Stored data:
*** Block opens ***

-- ==== Sys2Proof/Laws/Takes.lean ====
section
/-! SUPPORT. Takes, ends and due events: what each stage leaves, what a cascade leaves alone, and the induction over the
work of `settle`. -/

namespace Sys2Proof.Machine

/-! ### What surrounds the programmes -/

/-- Takes, ends and due events leave the lines, the straps, the restart pin and the queue of commands, and raise notices. -/
structure State.Around (s t : State) : Prop where
  lines : t.lines = s.lines
  override : t.override = s.override
  baud : t.baud = s.baud
  armed : t.restartArmed = s.restartArmed
  pending : t.pending = s.pending
  raised : s.onlyRaised t

theorem State.Around.refl (s : State) : s.Around s := ⟨rfl, rfl, rfl, rfl, rfl, s.onlyRaised_refl⟩

theorem State.Around.trans {s t u : State} (a : s.Around t) (b : t.Around u) : s.Around u :=
  ⟨b.lines.trans a.lines, b.override.trans a.override, b.baud.trans a.baud, b.armed.trans a.armed,
    b.pending.trans a.pending, State.onlyRaised_trans a.raised b.raised⟩

/-- Of the Audio Port, at most the corrected samples in the delay line have changed. -/
structure State.SameAudio (s t : State) : Prop where
  audio : t.audio = { s.audio with line := t.audio.line }
  raw : t.audio.line.map (·.raw) = s.audio.line.map (·.raw)

theorem State.SameAudio.refl (s : State) : s.SameAudio s := ⟨rfl, rfl⟩

theorem State.SameAudio.of_eq {s t : State} (h : t.audio = s.audio) : s.SameAudio t := ⟨by rw [h], by rw [h]⟩

theorem State.SameAudio.trans {s t u : State} (a : s.SameAudio t) (b : t.SameAudio u) : s.SameAudio u :=
  ⟨by rw [b.audio, a.audio], b.raw.trans a.raw⟩

theorem State.SameAudio.position {s t : State} (a : s.SameAudio t) : t.position = s.position := by
  rw [State.position, State.position, a.audio]

theorem State.raiseAll_around (s : State) (k : Kind) (i : Index) : s.Around (s.raiseAll k i) :=
  ⟨rfl, rfl, rfl, rfl, rfl, s.raiseAll_onlyRaised k i⟩

theorem State.raisePlain_around (s : State) (k : Kind) : s.Around (s.raisePlain k) :=
  ⟨rfl, rfl, rfl, rfl, rfl, s.raisePlain_onlyRaised k⟩

theorem State.updProg_around (s : State) (p : Index) (f : Prog → Prog) : s.Around (s.updProg p f) :=
  ⟨rfl, rfl, rfl, rfl, rfl, State.onlyRaised_of_ports rfl⟩

/-! ### A posting -/

theorem State.appendLog_facts (s : State) (r : ResultRecord) :
    s.Around (s.appendLog r) ∧ (s.appendLog r).audio = s.audio ∧ (s.appendLog r).progs = s.progs
      ∧ (s.appendLog r).freeCount = s.freeCount ∧ ∃ b, (s.appendLog r).log.getLast? = some { r with discardsBefore := b } := by
  unfold State.appendLog
  simp only
  split
  · refine ⟨⟨rfl, rfl, rfl, rfl, rfl, fun x => ?_⟩, rfl, rfl, rfl, 1, by simp⟩
    rw [State.raisePlain_port]
    exact Port.raise_onlyRaised _ _ _
  · split
    · refine ⟨⟨rfl, rfl, rfl, rfl, rfl, fun x => ?_⟩, rfl, rfl, rfl, 0, by simp⟩
      rw [State.raisePlain_port]
      exact Port.raise_onlyRaised _ _ _
    · exact ⟨⟨rfl, rfl, rfl, rfl, rfl, fun _ => Port.onlyRaised_refl _⟩, rfl, rfl, rfl, 0, by simp⟩

theorem State.escalate_facts (s : State) (r : ResultRecord) :
    s.Around (s.escalate r) ∧ (s.escalate r).audio = s.audio ∧ (s.escalate r).log = s.log
      ∧ (s.escalate r).discards = s.discards ∧ (s.escalate r).freeCount = s.freeCount
      ∧ (s.escalate r).progs = s.progs.set r.programme { s.prog r.programme with
          entry := { (s.prog r.programme).entry with
            escalation := escalationAfter r.cls r.verdict (s.prog r.programme).entry.escalation } } := by
  unfold State.escalate
  simp only
  split
  · exact ⟨(s.updProg_around _ _).trans (State.raiseAll_around _ _ _), rfl, rfl, rfl, rfl, rfl⟩
  · exact ⟨s.updProg_around _ _, rfl, rfl, rfl, rfl, rfl⟩

/-- What a posting leaves (R138, R140): of the programmes only the counter of the record's own, and the record is last. -/
theorem State.post_facts (s : State) (r : ResultRecord) :
    s.Around (s.post r) ∧ (s.post r).audio = s.audio ∧ (s.post r).freeCount = s.freeCount
      ∧ (s.post r).progs = s.progs.set r.programme { s.prog r.programme with
          entry := { (s.prog r.programme).entry with
            escalation := escalationAfter r.cls r.judged.verdict (s.prog r.programme).entry.escalation } }
      ∧ ∃ b, (s.post r).log.getLast? = some { r.judged with discardsBefore := b } := by
  obtain ⟨a1, a2, a3, a4, b, hb⟩ := (s.escalate r.judged).appendLog_facts r.judged
  obtain ⟨e1, e2, _, _, e5, e6⟩ := s.escalate_facts r.judged
  exact ⟨e1.trans a1, a2.trans e2, a4.trans e5, a3.trans e6, b, hb⟩

theorem State.post_prog_same (s : State) (r : ResultRecord) (p : Index) (h : r.programme = p) :
    (s.post r).prog p = { s.prog p with entry := { (s.prog p).entry with
      escalation := escalationAfter r.cls r.judged.verdict (s.prog p).entry.escalation } } := by
  subst h
  rw [State.prog, (s.post_facts r).2.2.2.1]
  exact Octet.get_set_same _ _ _

theorem State.post_prog_other (s : State) (r : ResultRecord) (q : Index) (h : q ≠ r.programme) :
    (s.post r).prog q = s.prog q := by
  rw [State.prog, (s.post_facts r).2.2.2.1]
  exact Octet.get_set_other _ _ _ _ h

/-! ### Boundary and close -/

theorem State.boundary_prog_same (s : State) (p : Index) :
    (s.boundary p).prog p = (boundaryWork s.audio.line (s.prog p)).2 := Octet.get_set_same _ _ _

theorem State.boundary_prog_other (s : State) (p q : Index) (h : q ≠ p) : (s.boundary p).prog q = s.prog q :=
  Octet.get_set_other _ _ _ _ h

theorem State.boundary_around (s : State) (p : Index) : s.Around (s.boundary p) :=
  ⟨rfl, rfl, rfl, rfl, rfl, State.onlyRaised_of_ports rfl⟩

theorem State.boundary_audio (s : State) (p : Index) : s.SameAudio (s.boundary p) :=
  ⟨rfl, (boundaryWork_facts s.audio.line (s.prog p)).2.1⟩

*** Block closes ***

Copy out every line from the data above in which the word "escalationAfter" occurs.

◆ Reply to the task
            escalation := escalationAfter r.cls r.verdict (s.prog r.programme).entry.escalation } } := by
            escalation := escalationAfter r.cls r.judged.verdict (s.prog r.programme).entry.escalation } }
      escalation := escalationAfter r.cls r.judged.verdict (s.prog p).entry.escalation } } := by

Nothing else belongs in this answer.